De Wolff van Westerrode and his followers, on the other hand, saw government intervention as a threat to the success of local credit cooperatives, while the Indonesian founders were interested above all in developing an organisation of their own. They were motivated chiefly by a feeling of nationalistic pride and a latent commercial interest. The management boards of many of the banks chose to establish village banks rather than take the more laborious route of moving towards cooperatives.

After 1902, the village bank system set up by the administrator Mesman emerged as the best of the many variants. Indeed, the most successful of all were the lumbung padi banks, which allowed villagers to secure a rice advance until the following harvest. Nevertheless, there was still such a huge demand for monetary loans that an increasing number of popular credit banks opened branches in the villages.(5)

2. Different approaches

Right from the start, the main issue in the history of popular credit banks in Indonesia has centred on the question of whether loans to the Indonesian population should be extended through cooperative organisations or popular banking institutions.

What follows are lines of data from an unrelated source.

/-- The step of SEQ_LIT. -/
def execSeqLit (o : SLit) (s : State) : Host.Outcome State Fault Refusal :=
  s.issue (.seqLit o) (bodySeqLit o)

/-- SNE_LIT (R129). -/
def bodySneLit (o : SLit) (s : State) : Res :=
  toX 1 o.rd (aluSne (s.x o.ra) (litS o.lit)) s

/-- The step of SNE_LIT. -/
def execSneLit (o : SLit) (s : State) : Host.Outcome State Fault Refusal :=
  s.issue (.sneLit o) (bodySneLit o)

/-- SLT_LIT (R129). -/
def bodySltLit (o : SLit) (s : State) : Res :=
  toX 1 o.rd (aluSlt (s.x o.ra) (litS o.lit)) s

/-- The step of SLT_LIT. -/
def execSltLit (o : SLit) (s : State) : Host.Outcome State Fault Refusal :=
  s.issue (.sltLit o) (bodySltLit o)

/-- SLTU_LIT (R129). -/
def bodySltuLit (o : SLit) (s : State) : Res :=
  toX 1 o.rd (aluSltu (s.x o.ra) (litS o.lit)) s

/-- The step of SLTU_LIT. -/
def execSltuLit (o : SLit) (s : State) : Host.Outcome State Fault Refusal :=
  s.issue (.sltuLit o) (bodySltuLit o)

/-- SGE_LIT (R129). -/
def bodySgeLit (o : SLit) (s : State) : Res :=
  toX 1 o.rd (aluSge (s.x o.ra) (litS o.lit)) s

/-- The step of SGE_LIT. -/
def execSgeLit (o : SLit) (s : State) : Host.Outcome State Fault Refusal :=
  s.issue (.sgeLit o) (bodySgeLit o)

/-- SGEU_LIT (R129). -/
def bodySgeuLit (o : SLit) (s : State) : Res :=
  toX 1 o.rd (aluSgeu (s.x o.ra) (litS o.lit)) s

/-- The step of SGEU_LIT. -/
def execSgeuLit (o : SLit) (s : State) : Host.Outcome State Fault Refusal :=
  s.issue (.sgeuLit o) (bodySgeuLit o)

/-- MUL_LIT (R129). -/
def bodyMulLit (o : SLit) (s : State) : Res :=
  toX 3 o.rd (aluMul (s.x o.ra) (litS o.lit)) s

/-- The step of MUL_LIT. -/
def execMulLit (o : SLit) (s : State) : Host.Outcome State Fault Refusal :=
  s.issue (.mulLit o) (bodyMulLit o)

/-- MULH_LIT (R129). -/
def bodyMulhLit (o : SLit) (s : State) : Res :=
  toX 3 o.rd (aluMulh (s.x o.ra) (litS o.lit)) s

/-- The step of MULH_LIT. -/
def execMulhLit (o : SLit) (s : State) : Host.Outcome State Fault Refusal :=
  s.issue (.mulhLit o) (bodyMulhLit o)

/-- MULHU_LIT (R129). -/
def bodyMulhuLit (o : SLit) (s : State) : Res :=
  toX 3 o.rd (aluMulhu (s.x o.ra) (litS o.lit)) s

/-- The step of MULHU_LIT. -/
def execMulhuLit (o : SLit) (s : State) : Host.Outcome State Fault Refusal :=
  s.issue (.mulhuLit o) (bodyMulhuLit o)

/-- DIV_LIT (R129). -/
def bodyDivLit (o : SLit) (s : State) : Res :=
  toX 18 o.rd (aluDiv (s.x o.ra) (litS o.lit)) s

/-- The step of DIV_LIT. -/
def execDivLit (o : SLit) (s : State) : Host.Outcome State Fault Refusal :=
  s.issue (.divLit o) (bodyDivLit o)

/-- DIVU_LIT (R129). -/
def bodyDivuLit (o : SLit) (s : State) : Res :=
  toX 18 o.rd (aluDivu (s.x o.ra) (litS o.lit)) s

/-- The step of DIVU_LIT. -/
def execDivuLit (o : SLit) (s : State) : Host.Outcome State Fault Refusal :=
  s.issue (.divuLit o) (bodyDivuLit o)

/-- REM_LIT (R129). -/
def bodyRemLit (o : SLit) (s : State) : Res :=
  toX 18 o.rd (aluRem (s.x o.ra) (litS o.lit)) s

/-- The step of REM_LIT. -/
def execRemLit (o : SLit) (s : State) : Host.Outcome State Fault Refusal :=
  s.issue (.remLit o) (bodyRemLit o)

/-- REMU_LIT (R129). -/
def bodyRemuLit (o : SLit) (s : State) : Res :=
  toX 18 o.rd (aluRemu (s.x o.ra) (litS o.lit)) s

/-- The step of REMU_LIT. -/
def execRemuLit (o : SLit) (s : State) : Host.Outcome State Fault Refusal :=
  s.issue (.remuLit o) (bodyRemuLit o)

end Sys2Proof.Machine
end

Under what conditions should clients be granted loans? Was it advisable for loans to be tied to securities or guarantees? What was the most suitable form of organisation? How much intervention and control was desirable on the part of the colonial administration? These were the questions people were asking.

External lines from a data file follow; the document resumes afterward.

/-- Whether a reserved bit is set, or `first` is 0b11 (row 2 of R302). -/
def shReserved (r : Nat) : Bool :=
  decide (fld r 52 12 ≠ 0) || decide (fld r 116 12 ≠ 0) || decide (fld r 180 12 ≠ 0) || decide (fld r 214 10 ≠ 0) ||
  decide (fld r 230 26 ≠ 0) || decide (fld r 376 8 ≠ 0) || decide (fld r 400 112 ≠ 0) || decide (shFirst r = 3) ||
  (decide (shFirst r ≠ 0) && decide (shLdst r ≠ 0)) || (decide (shFirst r = 2) && decide (shHdst r ≠ 0))

/-- The memory of a tier: 0 the pool, 1 LPDDR 6, 2 HBM4E. -/
def tierKind (t : Nat) : MemKind := match t with | 0 => .pool | 1 => .lpddr | _ => .hbm

/-- The length of a shard where hop `h` has written it: expanded or not (R306). -/
def shLenAfter (r h : Nat) : Nat := if shXpt r ≠ 3 ∧ shXpt r ≤ h then shXlen r else shLen r

/-- The length in the scratchpad (R302). -/
def shScratchLen (r : Nat) : Nat := shLenAfter r 2

/-- The places of a shard outside the scratchpad: address, tier and bytes. -/
def shSpans (r : Nat) : List (Nat × Nat × Nat) :=
  (shSrc r, shFirst r, shLen r) ::
    ((if shFirst r = 0 then [(shLdst r, 1, shLenAfter r 0)] else []) ++
     (if shFirst r ≤ 1 then [(shHdst r, 2, shLenAfter r 1)] else []))

/-- Rows 2 to 5 of R302: the cause and info value of the first failure. Row 3 looks at where each place begins, for the lengths are not
checked before row 5; bytes beyond the tier lie in no registered range, which is row 6. -/
def shCheck (r : Nat) : Option (Nat × Word) :=
  if shReserved r then some (cSHAPE, 0x100)
  else if (shSpans r).any (fun p => decide (memKind p.1 ≠ some (tierKind p.2.1))) ||
      decide (scratchSize < shSdst r + shScratchLen r) then some (cSHAPE, 0x500)
  else match (((shSpans r).map fun p => p.1) ++ [shSdst r]).find? fun a => decide (a % 64 ≠ 0) with
  | some a => some (cALIGN, w64 a)
  | none =>
      let l := shLen r
      let x := shXlen r
      if l % 64 ≠ 0 ∨ l < 64 ∨ 2 ^ 24 < l ∨ x < 1 ∨ 2 ^ 24 < x ∨ (shXpt r = 3 ∧ x ≠ l) ∨ (shXpt r ≠ 3 ∧ shXpt r < shFirst r) then
        some (cSHAPE, 0x300)
      else none

/-- Whether every byte of `[a, a + n)` lies in one of the registered ranges: each step reaches the end of the furthest range
that holds the address. -/
def inRanges (rs : List (Nat × Nat)) : Nat → Nat → Nat → Bool
  | 0, _, n => decide (n = 0)
  | fuel + 1, a, n =>
      if n = 0 then true
      else
        let e := (rs.filter fun q => decide (q.1 ≤ a ∧ a < q.1 + q.2)).foldl (fun e q => max e (q.1 + q.2)) a
        if e ≤ a then false else if a + n ≤ e then true else inRanges rs fuel e (a + n - e)

/-! ### Lanes -/

/-- Lane `n` of a die. -/
def State.lane (s : State) (die n : Nat) : Lane := SMap.get Lane.reset s.tierLanes (8 * die + n)

/-- Replace a lane. -/
def State.setLane (s : State) (die n : Nat) (l : Lane) : State :=
  { s with tierLanes := SMap.set Lane.reset s.tierLanes (8 * die + n) l }

/-- Change a lane. -/
def State.modLane (s : State) (die n : Nat) (f : Lane → Lane) : State := s.setLane die n (f (s.lane die n))

/-- Whether a lane is assigned to an interface (R311). -/
def State.laneOf (s : State) (vi die n : Nat) : Bool :=
  (SMap.get 0 (SMap.get Vif.reset s.vifs vi).lanes die).testBit n

/-- Whether a gang is resident: its cores are reserved for it (R35). -/
def Node.resident (x : Node) : Bool :=
  match x.st with
  | .dispatched | .running | .preempting | .draining => true
  | _ => false

/-- Whether the gang of a node is resident and its cores hold its state: while it is DISPATCHED they are still being set up. -/
def State.resident (s : State) (n : Option Nat) : Bool :=
  match n with
  | none => false
  | some i => match s.node i with
    | some x => x.resident && decide (x.st ≠ .dispatched)
    | none => false

/-- The core of a rank in the gang of a lane or channel. -/
def State.nodeCore (s : State) (n : Option Nat) (rank : Nat) : Option Nat :=
  match n with
  | none => none
  | some i => match s.node i with
    | some x => x.cores[rank]?
    | none => none

/-- The shard with an index. -/
def Lane.shard (l : Lane) (i : Nat) : Option Shard := l.shards.find? fun x => decide (x.index = i)

/-- Hop `h` of a shard. -/
def Shard.hop (x : Shard) (h : Nat) : Hop := SMap.get Hop.fresh x.hops h

/-- Change hop `h` of shard `i`. -/
def Lane.modHop (l : Lane) (i h : Nat) (f : Hop → Hop) : Lane :=
  { l with shards := l.shards.map fun x =>
      if x.index = i then { x with hops := SMap.set Hop.fresh x.hops h (f (x.hop h)) } else x }

/-! ### Granules of a hop -/

/-- The device-physical address at which hop `h` of a record writes; the gang's core for the scratchpad. -/
def State.hopDst (s : State) (l : Lane) (r h : Nat) : Nat :=
  match h with
  | 0 => shLdst r
  | 1 => shHdst r
  | _ => scratchBase + (s.nodeCore l.node (shRank r)).getD 0 * scratchSize + shSdst r

/-- The address from which hop `h` reads. -/
def State.hopSrc (s : State) (l : Lane) (r h : Nat) : Nat := if h = shFirst r then shSrc r else s.hopDst l r (h - 1)

/-- The bytes that hop `h` reads in all. -/
def hopLen (r h : Nat) : Nat := if h = shFirst r then shLen r else shLenAfter r (h - 1)

/-- The next granule of hop `h` of a shard. -/
def State.granule (s : State) (l : Lane) (x : Shard) (h : Nat) : Gran :=
  let r := x.record
  let p := x.hop h
  let src := s.hopSrc l r h
  let carried : Option Nat := if h = shFirst r then none else some (SMap.get 0 (x.hop (h - 1)).checks p.gran)
  if shXpt r = 3 then dataGran s src p.off (min 4096 (hopLen r h - p.off)) (carried.map fun c => c % 2 ^ 32)
  else if shXpt r < h then
    match carried with
    | some c => dataGran s src p.off (c / 2 ^ 32) (some (c % 2 ^ 32))
    | none => .bad 3
  else blockGran s src p.off (shLen r) (shXpt r) (decide (shXpt r = h)) p.doff (shXlen r)

/-- A granule that passed: it is written, and the hop goes on to the next. -/
def State.writeGranule (s : State) (die n : Nat) (x : Shard) (h : Nat) (bs : List Byte) (used check : Nat) : State :=
  let l := s.lane die n
  let dst := s.hopDst l x.record h + (x.hop h).doff
  let g := s.guardTouch dst bs.length
  ((s.traffic dst bs.length .write).setBytes dst bs).modLane die n fun l => l.modHop x.index h fun p =>
    { p with gran := p.gran + 1, off := p.off + used, doff := p.doff + bs.length, rereads := 0,
             checks := SMap.set 0 p.checks p.gran (check + 2 ^ 32 * bs.length),
             guard := match p.guard with | some w => some w | none => g }

/-- The first address of a range whose frame is not valid (R291). -/
def State.badFrame (s : State) (pa n : Nat) : Option Nat :=
  ((List.range ((pa % 65536 + n + 65535) / 65536)).map fun i => max pa ((pa / 65536 + i) * 65536)).find? fun a => !s.frameOk a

On the one hand, popular credit banks were seen as a way of strengthening the local economy along cooperative lines by extending loans to increase production in agriculture and industry. On the other hand, they were regarded as a means of protecting rural communities and local authorities against exploitation by Chinese moneylenders by granting loans for consumption purposes. At the same time, they formed a response to the emergent nationalist aspirations of local Indonesian dignitaries. Government officials such as Fokkens and Van Deventer were steadfastly in favour of involving representatives of the priyayi class in initiatives of this kind.

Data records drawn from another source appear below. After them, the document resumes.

/-- AFADD adds binary32 or binary64 numbers, rounded to nearest even (R149); an atomic of any kind on a counter page raises
CNTSTORE, on a DT or mirrored page PROT (R150). -/
def Sys2Proof.Claim.AtomicFloatAndPages : Prop :=
  (∀ (o : AtomOps) (s u : State) (e : TlbEntry) (pa : Nat), s.issues (.afadd o) →
    let n := if o.dbl then 8 else 4
    let f := if o.dbl then Fmt.fp64 else Fmt.fp32
    s.fresh.access .atomic n (s.x o.ra) = .ok (u, e, pa) → pteC e.ent = false → pteKind e.ent ≠ 3 → pteM e.ent = false →
    u.own pa = true → let v := u.reach pa n .update
    let old := v.readN pa n
    let t := v.writeN pa n (f.ofVal .rne ((f.value old).add false (f.value ((s.x o.rb).toNat % 2 ^ (8 * n))))).1
    (o.rd = 0 → exec (.afadd o) s = .next t.inSequence) ∧
    (o.rd ≠ 0 → exec (.afadd o) s = .next ((t.schedule (s.cycle + 5) .blockingCompletion
      (.nats [s.curCore, s.curCl, s.cycle])).holding (t.blocking (.afadd o) (s.x o.ra) [0, old, o.rd.toNat])))) ∧
  (∀ p ∈ (Instr.afadd :: Claim.atomTable.map Prod.fst), ∀ (o : AtomOps) (s u : State) (e : TlbEntry) (pa : Nat), s.issues (p o) →
    s.fresh.access .atomic (if o.dbl then 8 else 4) (s.x o.ra) = .ok (u, e, pa) →
    (pteC e.ent = true → exec (p o) s = .next (s.trap cCNTSTORE (s.x o.ra))) ∧
    (pteC e.ent = false → pteKind e.ent = 3 ∨ pteM e.ent = true ∨ memKind pa = some .host →
      exec (p o) s = .next (s.trap cPROT (s.x o.ra))))

/-- An atomic on other memory (R126, R149, R165): on device memory with rd ≠ 0 it holds its cluster till it is performed at the owner,
with rd = 0 it is performed at once and is posted; on the scratchpad of another core it goes as a message, for whose value the cluster
waits where rd ≠ 0. -/
def Sys2Proof.Claim.AtomicsElsewhere : Prop :=
  ∀ p ∈ (Instr.afadd, AtomFn.fadd) :: (Claim.atomTable.map Prod.fst).zip [.add, .min, .max, .minu, .maxu, .and, .or, .xor, .swp, .cas],
    ∀ (o : AtomOps) (s u : State) (e : TlbEntry) (pa : Nat), s.issues (p.1 o) →
    let n := if o.dbl then 8 else 4
    s.fresh.access .atomic n (s.x o.ra) = .ok (u, e, pa) → pteC e.ent = false → pteKind e.ent ≠ 3 → pteM e.ent = false →
    memKind pa ≠ some .host → u.own pa = false →
    let v := u.reach pa n .update
    let args := [s.curCore, s.curCl, s.cycle, pa, p.2.code, n, (s.x o.rb).toNat, (s.x o.rd).toNat, o.rd.toNat, (pteAM e.ent).toNat,
      v.nextId, (s.x o.ra).toNat, e.ent]
    (scratchCore pa = none → o.rd ≠ 0 →
      exec (p.1 o) s = .next ((v.completeOpen 1).holding (v.blocking (p.1 o) (s.x o.ra) (2 :: args)))) ∧
    (∀ a, scratchCore pa = none → o.rd = 0 → v.target pa true = some a → let w := v.countAtom (pteAM e.ent) pa (coreDie s.curCore)
      exec (p.1 o) s = .next ((w.writeN a n (atomNew p.2 n (w.readN a n) (s.x o.rb).toNat (s.x o.rd).toNat)).postAs e pa [] (s.x o.ra)
        (fun b => [(b, .atomic p.2.code n (s.x o.rb).toNat (s.x o.rd).toNat)])).inSequence) ∧
    (scratchCore pa = none → o.rd = 0 → v.target pa true = none →
      exec (p.1 o) s = .next (v.post e pa [] (s.x o.ra)).inSequence) ∧
    (scratchCore pa ≠ none → o.rd ≠ 0 → exec (p.1 o) s = .next
      ((v.scheduleOpen 1 .atomicMessageArrival (.nats args)).holding (v.blocking (p.1 o) (s.x o.ra) [1]))) ∧
    (scratchCore pa ≠ none → o.rd = 0 → exec (p.1 o) s = .next
      ((({ v with nextId := v.nextId + 1 } : State).modMe fun c => { c with posted := c.posted ++
        [{ id := v.nextId, ea := s.x o.ra, fail := 0, so := decide (pteKind e.ent = 1) }] }).scheduleOpen 1 .atomicMessageArrival
          (.nats args)).inSequence)

/-- BLOCKING_COMPLETION of an atomic (R149): X[rd] receives the old value; on device memory the location then takes its new value; a
window of the own package that fails gives PROT (R244). The operation of a code is that of Table 7-9. -/
def Sys2Proof.Claim.AtomicCompletes : Prop :=
  (∀ (f n old v ex : Nat) (p : (AtomOps → Instr) × (Nat → Nat → Nat → Nat → Nat)), Claim.atomTable[f]? = some p →
    atomNew (AtomFn.ofCode f) n old v ex = p.2 n old (v % 2 ^ (8 * n)) (ex % 2 ^ (8 * n))) ∧
  (∀ p ∈ Instr.afadd :: Claim.atomTable.map Prod.fst, ∀ (o : AtomOps) (s : State) (h : Hold), Claim.held s h → h.instr = p o →
    (∀ old rd, h.vals = [0, old, rd] →
      exec .blockingCompletion s = .next (((Claim.woken s).resultX 1 (BitVec.ofNat 5 rd) (w64 old)).release h)) ∧
    (∀ n c t0 pa f w v ex rd am id ea ent, h.vals = [2, n, c, t0, pa, f, w, v, ex, rd, am, id, ea, ent] →
      (∀ a, (Claim.woken s).target pa true = some a →
        let u := (Claim.woken s).countAtom (decide (am = 1)) pa (coreDie (Claim.woken s).curCore)
        let old := u.readN a w
        exec .blockingCompletion s = .next (((u.writeN a w (atomNew (AtomFn.ofCode f) w old v ex)).resultX 1 (BitVec.ofNat 5 rd)
          (w64 old)).release h)) ∧
      ((Claim.woken s).target pa true = none → exec .blockingCompletion s = .next ((Claim.woken s).trapHeld h cPROT h.ea))))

To further the emancipation of a moderate nationalistic Indonesian elite they were given access to the education system, while certain services and institutions, such as the popular credit banks, were established. Apart from the economic consequences, these administrators had high expectations of the “edifying” effect of these measures. An unexpected result, however, was that priyayi officials on the boards of these popular credit banks saw this as an opportunity to fulfil their own nationalistic and commercial aspirations.

The main objective at village level was to neutralise latent insurgency in Islamic circles by safeguarding the village economy against Chinese usurers, in Fokkens’s words, by “forcefully expelling them from the interior”. Towards the end of the 19th century, in rural parts of West Java in particular, the population gave indirect expression to nationalistic sentiments by using strategic opportunities to challenge the role of usurers and moneylenders of Chinese extraction. The colonial government, thus forced into the role of protector, in fact benefited from the situation, given its declining influence during the period of liberal rule from 1870 to 1890. (6)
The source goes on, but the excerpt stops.